2018-10-01: Beginning training!
After a lengthy setup process on the computers, making sure nvidia-docker2 was correctly installed (thanks Kyle Werle), it’s time to try out the training.
I think this project depends on getting the right kind of results from my training data. Whatever that might look like, the first hurdle is, of course, getting the training up and running.
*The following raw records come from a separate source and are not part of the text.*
/-- R345: the older ones at stop points go on; or all stand at stop points of one generation. -/
def execCutStopPointsReached (core : Nat) (s : State) : Host.Outcome State Fault Refusal :=
  happen s <|
    match (s.core core).cut with
    | none => none
    | some n => match s.job? n with
      | none => none
      | some j =>
        if j.phase ≠ some .seeking then none
        else
          let (us, held) := s.instStreams n core
          match s.laggards us with
          | u :: vs => some ((u :: vs).foldl (fun s v => s.setStream v (s.stream v).goesOn) s)
          | [] => match us.mapM (s.stopLive held) with
            | none => none
            | some lives =>
              let gens := ((us.filter fun u => (s.stream u).run.live).map fun u => (s.stream u).gen).eraseDups
              if gens.length ≤ 1 then some (s.setJob n { j with phase := some (.arrived (lives.foldl (· ||| ·) 0) (gens.headD 0)) })
              else none

/-! ### Draining forward (R346, R474) -/

/-- The transfers that run on a core have all passed through staging and been written here (R344). -/
def State.transfersQuiet (s : State) (c : Nat) : Bool :=
  ((s.core c).cx.all (·.xfer.isNone))
  && s.lcs.all fun l => l.2.scb.all fun e => e.kernel.isSome || e.finished || decide (e.core ≠ c) || decide (e.run = 0)
    || decide ((transferRuns e.record).length ≤ e.run)

/-- The buffers that a live mask names are final (R183). -/
def MxState.finalIn (m : MxState) (live now : Nat) : Bool :=
  (!bit live 0 || decide (m.acc0.final ≤ now)) && (!bit live 1 || decide (m.acc1.final ≤ now))

/-- Everything that an instance has started is done, but for VL stores that lack their data; the transfers that ran on its core have
finished there. -/
def State.cutDrained (s : State) (n c live : Nat) : Bool :=
  let k := s.core c
  !s.trackerHas c n
  && (k.cx.all fun f => decide (f.job ≠ n)) && s.transfersQuiet c
  && (k.mx.flight.all fun f => decide (f.job ≠ n)) && k.mx.finalIn live s.now
  && (k.lq.all fun e => e.filled || decide (e.job ≠ n)) && (k.vlPushes.all fun e => decide (e.job ≠ n))
  && (k.sb.all fun e => decide (e.job ≠ n) || e.data.isNone)
  && ((s.die (c / 4)).sends.all fun x => !(decide (x.core = c) && decide (x.job = n)))
  && (decide ((s.stream (.nx (c / 4))).job ≠ some n) || (s.die (c / 4)).route.isNone)

/-! ### The save slot (R349 to R353) -/

/-- Doublewords of a number, low first. -/
def dwordsOf (n x : Nat) : List DWord := (List.range n).map fun i => dw (x / 2 ^ (64 * i))

/-- Doublewords of bytes. -/
def dwordsOfBytes (bs : List Byte) : List DWord := (List.range ((bs.length + 7) / 8)).map fun i => dw (leNat ((bs.drop (8 * i)).take 8))

/-- A buffer as it is saved: what is pending promoted (R183); where an FA sum has no room for that, it stays pending (log entry 22). -/
def Acc.settled (b : Acc) : Acc := b.flush.getD b

/-- MX as it is saved under a live mask. -/
def MxState.settled (m : MxState) (live : Nat) : MxState :=
  { m with acc0 := if bit live 0 then m.acc0.settled else m.acc0, acc1 := if bit live 1 then m.acc1.settled else m.acc1 }

/-- What VE's and MX's blocks hold beyond the registers (R352), under a live mask. -/
def State.blockExtra (s : State) (live : Nat) (u : UnitId) : List (Nat × List DWord) :=
  match u with
  | .eng .ve c =>
    let ms := (s.core c).ve.masks
    [(0x400, [dw ms.length]), (0x420, ms.reverse.flatMap fun m => dwordsOf 4 m.toNat)]
  | .eng .mx c =>
    let m := (s.core c).mx.settled live
    let st := fun (a : Acc) => dw (a.header.1 + 2 ^ 32 * a.header.2)
    [ (0x400, m.td.toList.flatMap fun d => dwordsOf 2 d.toNat), (0x500, [dw m.tref, st m.acc0, st m.acc1, dw m.pi]),
      (0x520, dwordsOfBytes ((List.range 256).map fun i => m.tbl.getD i 0)) ]
  | _ => []

/-- A token queue's count and its sixteen halfwords (R349). -/
def queueImage (q : TokenQueue) : List DWord :=
  let ts := (List.range 16).map fun i => match q.toks[i]? with
    | some t => t.tag.toNat + 256 * b2n t.isVoid
    | none => 0
  dw q.toks.length :: (List.range 4).map fun i =>
    dw (((List.range 4).map fun j => ts.getD (4 * i + j) 0 * 2 ^ (16 * j)).sum)

/-- The queues among the five engines, in order. -/
def engineQueues : List (Endpoint × Endpoint) :=
  let es : List Endpoint := [.cx, .vl, .ve, .mx, .nx]
  es.flatMap fun p => (es.filter fun e => decide (e ≠ p)).map fun e => (p, e)

/-- Bytes stored by the device at a physical address. -/
def State.putBytes (s : State) (pa : Nat) (bs : List Byte) : State := s.poke (cellsAt pa bs)

/-- Bytes whose layout the spec does not give, as free values (log entry 22). -/
def State.putFree (s : State) (pa n : Nat) : State :=
  let (k, s) := s.draw
  s.putBytes pa ((List.range n).map (Config.freeByte k))

/-- The offset of a scratchpad sixteenth. -/
def sixteenth (i : Nat) : Nat := 1572864 * i

/-- The registers of the vector quarters (R112): v24 to v30 in the last. -/
def quarter (q : Nat) : List Nat := (List.range 8).filterMap fun i => if 8 * q + i < 31 then some (8 * q + i) else none

/-- A stream's unstarted command is saved: one that is tagged younger than G_cut (R346); another one is reached again. -/
def Stream.savedCommand (x : Stream) (g : Byte) : Option Queued := x.queued.filter fun q => !q.started && olderTag q.tag g

/-- The 16 bytes of an unstarted command (R350). -/
def Queued.image (q : Queued) : List Byte :=
  leBytes 4 q.word.toNat ++ leBytes 4 q.delta ++ leBytes 2 (q.pops.toNat * 32 + q.pushes.toNat) ++ [q.tag, 0, 0, 0, 0, 0]

/-- The unstarted commands of a cut (R350): a stream's stands at its sequencer, so that each engine has at most one. -/
def State.savedCommands (s : State) (n c : Nat) (g : Byte) : List (UnitId × Queued) :=
  (s.jobUnits n c).filterMap fun u => ((s.stream u).savedCommand g).map fun q => (u, q)

/-- NCMD of a header (R351): the counts by engine. -/
def commandCounts (qs : List (UnitId × Queued)) : Nat := (qs.map fun q => 2 ^ (5 * ((blockOf q.1 - 0x1000) / 2048))).sum

/-- The regions of a checkpoint (R349) written to its slot. -/
def State.writeRegions (s : State) (pa n c live : Nat) (g : Byte) : State :=
  let k := s.core c
  let us := s.jobUnits n c
  let s := (s.putFree (pa + 0x100) 1280).putBytes (pa + 0x100) ((s.savedCommands n c g).flatMap fun q => q.2.image)
  let s := s.putFree (pa + 0x600) 960
  let s := (List.range 20).foldl (fun s i => match engineQueues[i]? with
    | some p => s.putDwords (pa + 0x600 + 48 * i) (queueImage (k.queue p.1 p.2))
    | none => s) s
  let s := us.foldl (fun s u => s.putBlock (pa + blockOf u) (s.streamBlock u ++ s.blockExtra live u)) s
  let s := (List.range 4).foldl (fun s q => if bit live (18 + q) then
      (quarter q).foldl (fun s r => s.putBytes (pa + 0x8000 + 256 * r) (vecBytes (k.ve.v.toList.getD r 0))) s else s) s
  let s := if bit live 22 then
      let s := s.putFree (pa + 0xA000) 16384
      let s := s.putBytes (pa + 0xA000) (k.lq.flatMap fun e => vecBytes e.data)
      s.putBytes (pa + 0xA000 + 4096) (k.sq.flatMap fun e => vecBytes e.data ++ leBytes 32 e.en.toNat)
    else s
  let s := s.putFree (pa + 0xE000) 8192
  let s := if bit live 0 then s.putBytes (pa + 0x10000) k.mx.acc0.settled.image else s
  let s := if bit live 1 then s.putBytes (pa + 0x500000) k.mx.acc1.settled.image else s
  (List.range 16).foldl (fun s i => if bit live (2 + i) then
    s.putBytes (pa + 0xA00000 + sixteenth i) (s.rdAt (scratchPa s.pkg c (sixteenth i)) 1572864) else s) s

/-- The header of a slot (R351). -/
def State.writeHeader (s : State) (pa kind c live rem iter ncmd gcut strm : Nat) (card : Nat) (cause : DWord)
    (rest : List DWord) (double : Bool) : State :=
  s.putDwords pa ([dw (2 ^ 63 + kind * 2 ^ 60 + c * 2 ^ 40 + live * 2 ^ 16 + card % 2 ^ 16), cause] ++ rest
    ++ [dw (rem % 2 ^ 32 * 2 ^ 32 + iter % 2 ^ 32), s.pcyc, dw (ncmd + gcut * 2 ^ 32 + strm * 2 ^ 40), dw (b2n double)]
    ++ List.replicate 22 0)

/-- The trap record of a held unit: EPC, EINFO, ECMD, EWORD. -/
def Stream.record (x : Stream) : List DWord := [x.epc, x.einfo, x.ecmd, x.eword]

/-- A cut instance as plain data. -/
def State.savedInst (s : State) (n c slot : Nat) (card : Nat) (live : BitVec 24) (gcut : Byte) (held : Option Saved) : Saved where
  slot := slot
  kind := if held.isSome then 3 else 2
  unit := (held.map (·.unit)).getD (.eng .cx c)
  job := some n
  card := card
  code := (held.map (·.code)).getD c
  cause := (held.map (·.cause)).getD 0
  noticed := true
  double := (held.map (·.double)).getD false
  ending := false
  live := live
  gcut := gcut
  streams := (s.jobUnits n c).map fun u => (u, s.stream u)
  ve := some (s.core c).ve
  mx := some ((s.core c).mx.settled live.toNat)
  lq := (s.core c).lq.filter fun e => decide (e.job = n)
  sq := (s.core c).sq
  sb := (s.core c).sb.filter fun e => decide (e.job = n) && e.data.isNone
  tokens := engineQueues.map fun p => (p, (s.core c).queue p.1 p.2)
  ways := (s.core c).ways
  pad := (setBits 16 (bits live.toNat 17 2)).map fun i =>
    (i, (cellsAt 0 (s.rdAt (scratchPa s.pkg c (sixteenth i)) 1572864)).filter fun x => decide (x.2 ≠ 0))
  image := []

/-- The core is released: the instance's streams stop, its queues and token queues are emptied (R347), locks that it holds go (R140). -/
def State.leaveCore (s : State) (n c : Nat) (j : Job) : State :=
  let us := s.jobUnits n c
  let s := us.foldl (fun s u => ((s.setStream u { s.stream u with run := .off, job := none, queued := none, waiting := none }).leaveLines
    u).leaveLocks u) s
  let s := s.clearQueues n c j
  let k := s.core c
  s.setCore c { k with cut := none, jobq := k.jobq.filter (fun x => decide (x ≠ n)) }

/-- A cut job is ready again, its waiting time counted afresh (R329, R347). -/
def Job.cutOff (j : Job) (c tick : Nat) (st : InstState) : Job :=
  { j with ready := true, readyTick := tick, phase := none, first := false, cutSlot := none,
           insts := j.insts.map fun i => if i.core = c then { i with state := st } else i }

/-- A cut job, its card's slot ready again unless the job is a copy of a template. -/
def State.putBack (s : State) (n : Nat) (j : Job) : State :=
  let s := s.setJob n j
  if j.origin.isCopy then s else s.setCard j.card { s.card j.card with state := .ready }

/-- The held unit of an instance whose record the cut's slot takes: the one that is held in that slot (R342), else the first (log entry
36). -/
def State.heldOf (s : State) (us : List UnitId) (slot : Option Nat) : Option Saved :=
  let held := s.saved.filter fun y => us.contains y.unit && decide ((s.stream y.unit).run = .held y.slot)
  (held.find? fun y => decide (some y.slot = slot)).or held.head?

/-- Bit e for each engine stream of a list. -/
def streamBits (us : List UnitId) : Nat := (us.map fun u => 2 ^ ((blockOf u - 0x1000) / 2048)).sum

/-- The save of a checkpoint (R346, R347, R351). Stores of VL that lack their data go with it only under live-mask bit 22 (R474). A hold's own slot
is given up, with a notice that names it and has not been read: DEDUCED, since the notice is posted afresh (R354, R448; log entry 36). -/
def State.saveCut (s : State) (n : Nat) (j : Job) (c : Nat) (live : BitVec 24) (g : Byte) : State :=
  let slot := j.cutSlot.getD 0
  let us := s.jobUnits n c
  let s := if bit live.toNat 22 then s else s.dropUnfed c fun e => decide (e.job = n)
  let held := s.heldOf us j.cutSlot
  let y := s.savedInst n c slot j.card live g held
  let rest := match held with
    | some h => (s.stream h.unit).record
    | none => [0, 0, 0, 0]
  let rem := s.remaining n j
  let iter := s.turnsOf n j
  let ncmd := commandCounts (s.savedCommands n c g)
  let s := s.writeRegions (s.slotPa slot) n c live.toNat g
  let s := s.writeHeader (s.slotPa slot) y.kind c live.toNat rem iter ncmd g.toNat (streamBits us) j.card y.cause rest y.double
  let gone := fun (z : Nat) => decide (z ≠ slot) && decide (some z = held.map (·.slot))
  let s := s.dropSlots fun (z : Saved) => gone z.slot
  let s := { s with faultq := s.faultq.filter fun x => !gone (dbits x 47 40) }
  let s := ({ s with saved := s.saved.filter (fun (z : Saved) => decide (z.slot ≠ slot)) ++ [y] }).noteImage slot
  let s := s.setCore c { s.core c with sb := (s.core c).sb.filter fun e => decide (e.job ≠ n) }
  (s.leaveCore n c j).putBack n (j.cutOff c s.tick (.saved slot))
I’m going to post a list of links here that I accessed/used at various points to get this going.
- The neural network I’m using, Pix2Pix-tensorflow (courtesy of Memo Akten, courtesy of [add original torch implementation author here]): https://github.com/memo/pix2pix-tensorflow
- Notes from Christopher Baker on getting this up and running on Linux (thanks Chris!): https://gist.github.com/bakercp/ba1db00e25296357e5e3fef11ee147a0
- (haven’t tried this yet) High-resolution (1024×1024) adaptation of standard Pix2Pix: https://medium.com/@karol_majek/high-resolution-face2face-with-pix2pix-1024×1024-37b90c1ca7e8, https://github.com/karolmajek/face2face-demo
2018-09-03: The first steps!
So, the first part of this project is getting pix2pix to output what I need. Well,
Could I ask an AI to interpret biological motion from a sparse set of dots the say we humans are able to?